Liza- опрометчивый романс

“Taking a new step, uttering a new word, is what people fear most.”- Fyodor Dostoyevsky

Леca (W is for Woods)

I was going to see the hangman, who lived all alone in the woods. They told me to follow the trail of whiskey bottles and trees scarred with ax blows along the branches. He lived in the center of the woods so it did not matter the route I took to his house and I did not look back as I entered the timeless, misty, still trees resembling thin, white ghosts.

As I walked along the unmarked trails, I noticed how monochromatic the world became, how decisions in these woods were answered with desperate, definite rigor. The sun here was pale and shy, sky shattered in pieces by the svelte birch limbs reaching out towards heaven.

These were the woods where people stumbled out wearing crowns of thorns or blue lips and cold blood.

It felt like a different time zone, reality warped by thick must mixed with the smell of rain and recklessness. I was told that I need not bring a compass: the untangled coils of rope decomposing around roots would direct me. I was also told not to listen to the sirens in the leaves.

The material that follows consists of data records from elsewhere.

/-- The fuse image: what the Reset column's F fields load, and the values fuses mark (R445, R446, R87,
R136, R455, R458, R462, R512). -/
structure Fuse where
  grade     : Nat
  partCode  : Nat
  stepping  : Nat
  coresOk   : BitVec 12
  pipesUp   : BitVec 3
  decUp     : BitVec 9
  encUp     : BitVec 5
  tilesOk   : BitVec 80
  rowSkip   : SMap B32
  colSkip   : SMap B32
  remap     : List (Nat × Nat × Nat × Nat)   -- tile, bank, entry, local row
  capW      : Nat
  avs       : Nat
  warnC     : Nat
  throttleC : Nat
  arv       : BitVec 64
  slots     : List KeySlot
  secret    : BitVec 512
deriving DecidableEq, Repr

/-- Unskipped: 0x84 names no physical row or column (R87). -/
def skipNone : Nat → B32 := fun _ => 0x84848484

/-- The model's own fuse image (log entry 3): a VA part without repairs. -/
def Fuse.reset : Fuse where
  grade := 1
  partCode := 0x48
  stepping := 1
  coresOk := 0xFFF
  pipesUp := 0x3
  decUp := 0xFF
  encUp := 0xF
  tilesOk := (2 ^ 80 - 1 : Nat)
  rowSkip := []
  colSkip := []
  remap := []
  capW := 450
  avs := 750
  warnC := 110
  throttleC := 115
  arv := 0
  slots := [⟨true, false, true, true, 1⟩, ⟨false, false, false, false, 0⟩,
            ⟨false, false, false, false, 0⟩, ⟨false, false, false, false, 0⟩]
  secret := 1

/-- The pins the device drives or has sampled (Table 19-4). A `true` in an `_n` pin's field means
asserted. -/
structure Pins where
  halt     : Bool
  bootErr  : BitVec 6
  fault    : Bool
  degraded : Bool
  trip     : Bool
  toggle   : Bool
  fsync    : BitVec 8
deriving DecidableEq, Repr

/-- A 32-byte step header. -/
abbrev SeqHdr32 := BitVec 256

/-! ## Scroll -/

/-- A FOLIOS record (Table 14-11), and the SHA-512 engine its verification occupies (R468, R502). -/
structure FolioRec where
  hash   : BitVec 512
  load   : Nat
  length : Nat
  flash  : Option Nat
  engine : Option Nat
  secure : Bool
deriving DecidableEq, Repr

/-- Where a SOURCE port's samples come from (Table 14-12). -/
inductive SrcKind where
  | none | iris | group | scaler | ring
deriving DecidableEq, Repr

structure SrcBind where
  kind : SrcKind
  id   : Nat
  sub  : Nat
  mask : BitVec 16
deriving DecidableEq, Repr

structure SinkBind where
  ring  : Nat
  bound : Bool
  index : Nat
deriving DecidableEq, Repr

structure TileBind where
  logical : Nat
  device  : Nat
  twin    : Nat
deriving DecidableEq, Repr

/-- A PIPELINES record (Table 14-12). `cls` is 0 fuse default, 1 PAIRED, 2 SINGLE. -/
structure PipeBind where
  pipe     : Nat
  cls      : Nat
  twinDevK : Bool
  primary  : Bool
  maxIn    : Nat
  folio    : Nat
  twinDev  : Nat
  nBuffers : Nat
  asterRes : BitVec 64
  stemMap  : List Nat
  spcMap   : List Nat
  tiles    : List TileBind
  sources  : List SrcBind
  sinks    : List SinkBind
  bases    : List (Nat × Nat)
deriving DecidableEq, Repr

/-- A STREAMS record (Table 14-13). `ring r` is (base, slots), 0 slots meaning absent. -/
structure StreamRec where
  stream  : Nat
  port    : Nat
  exps    : List Nat
  dtype   : Nat
  pipe    : Nat
  black   : Bool
  group   : Option Nat
  width   : Nat
  height  : Nat
  maxFps  : Nat
  feUs    : Nat
  lostMs  : Nat
  parBase : Nat
  rings   : List (Nat × Nat)
deriving DecidableEq, Repr

/-- An ALIGN record. -/
structure AlignRec where
  group   : Nat
  members : BitVec 24
  window  : Nat
  holdoff : Nat
deriving DecidableEq, Repr

/-- An ASTER record (Table 14-13), field names as the table's. -/
structure AsterRec where
  group      : Nat
  pipe       : Nat
  candPerDet : Nat
  minplus    : Bool
  nmsAgn     : Bool
  repTent    : Bool
  embedPol   : Bool
  base       : Nat
  size       : Nat
  featBytes  : Nat
  geoRep     : Nat
  geoShift   : Nat
  originX    : Int
  originY    : Int
  detMin     : Nat
  birth      : Nat
  maxDet     : Nat
  nmsThr     : Nat
  gate       : Nat
  noise      : List Nat      -- q_pos, q_vel, q_size, r_pos, r_size, p0_pos, p0_vel, p0_size
  confirm    : Nat
  maxMissT   : Nat
  maxMissC   : Nat
  repMiss    : Nat
  embBase    : Nat
  shadow     : Nat
  jobBase    : Nat
  jobLen     : Nat
deriving DecidableEq, Repr

/-- An ENCODE record (Table 14-13). -/
structure EncRec where
  session : Nat
  stream  : Nat
  keyInt  : Nat
  qp      : Nat
  av1     : Bool
  target  : Bool
  tgtB    : Nat
  maxPkt  : Nat
  base    : Nat
  size    : Nat
deriving DecidableEq, Repr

Fearing I’ve gone to far, I turned behind me to see if I had missed his house only to find that the way I came looked exactly like the way I was going. I spun to each side and discovered a four way mirror. No matter where I turned, it all was the same. What if I…

Don’t look up.

This advice erupted from the back of my mind.

“Don’t look up,” I repeated and continued on my way. Echos tung out from the peaks of the birches, reverberating in between the low cloud tides.

Don’t look up.

How could the hangman live in such sinister, such swallowing, such spellbinding solidarity? Although, it is only those who lack sanity, who put profit in his pocket. And such people are far from comforting company.

Those like I.

At this moment, I encountered a change in the pattern of barcode bleached bark and black shadows; I encountered a cabin.

The hangman’s house.

When I approached the chestnut coloured cabin, I realized how the rusted, ornate, steel gate gave life to the still shelter. The door pushed open with barely any effort, however, upon inspection, the rooms were empty. But it was impossible to consider this furnished cabin to be abandoned for there wasn’t a speck of dust on any surface.

“Hello? Is anybody home? Sir-“

But then I heard it. Monotonous and foreign to me until I moved closer to the kitchen window.

The shrill creak of rope swinging against bark.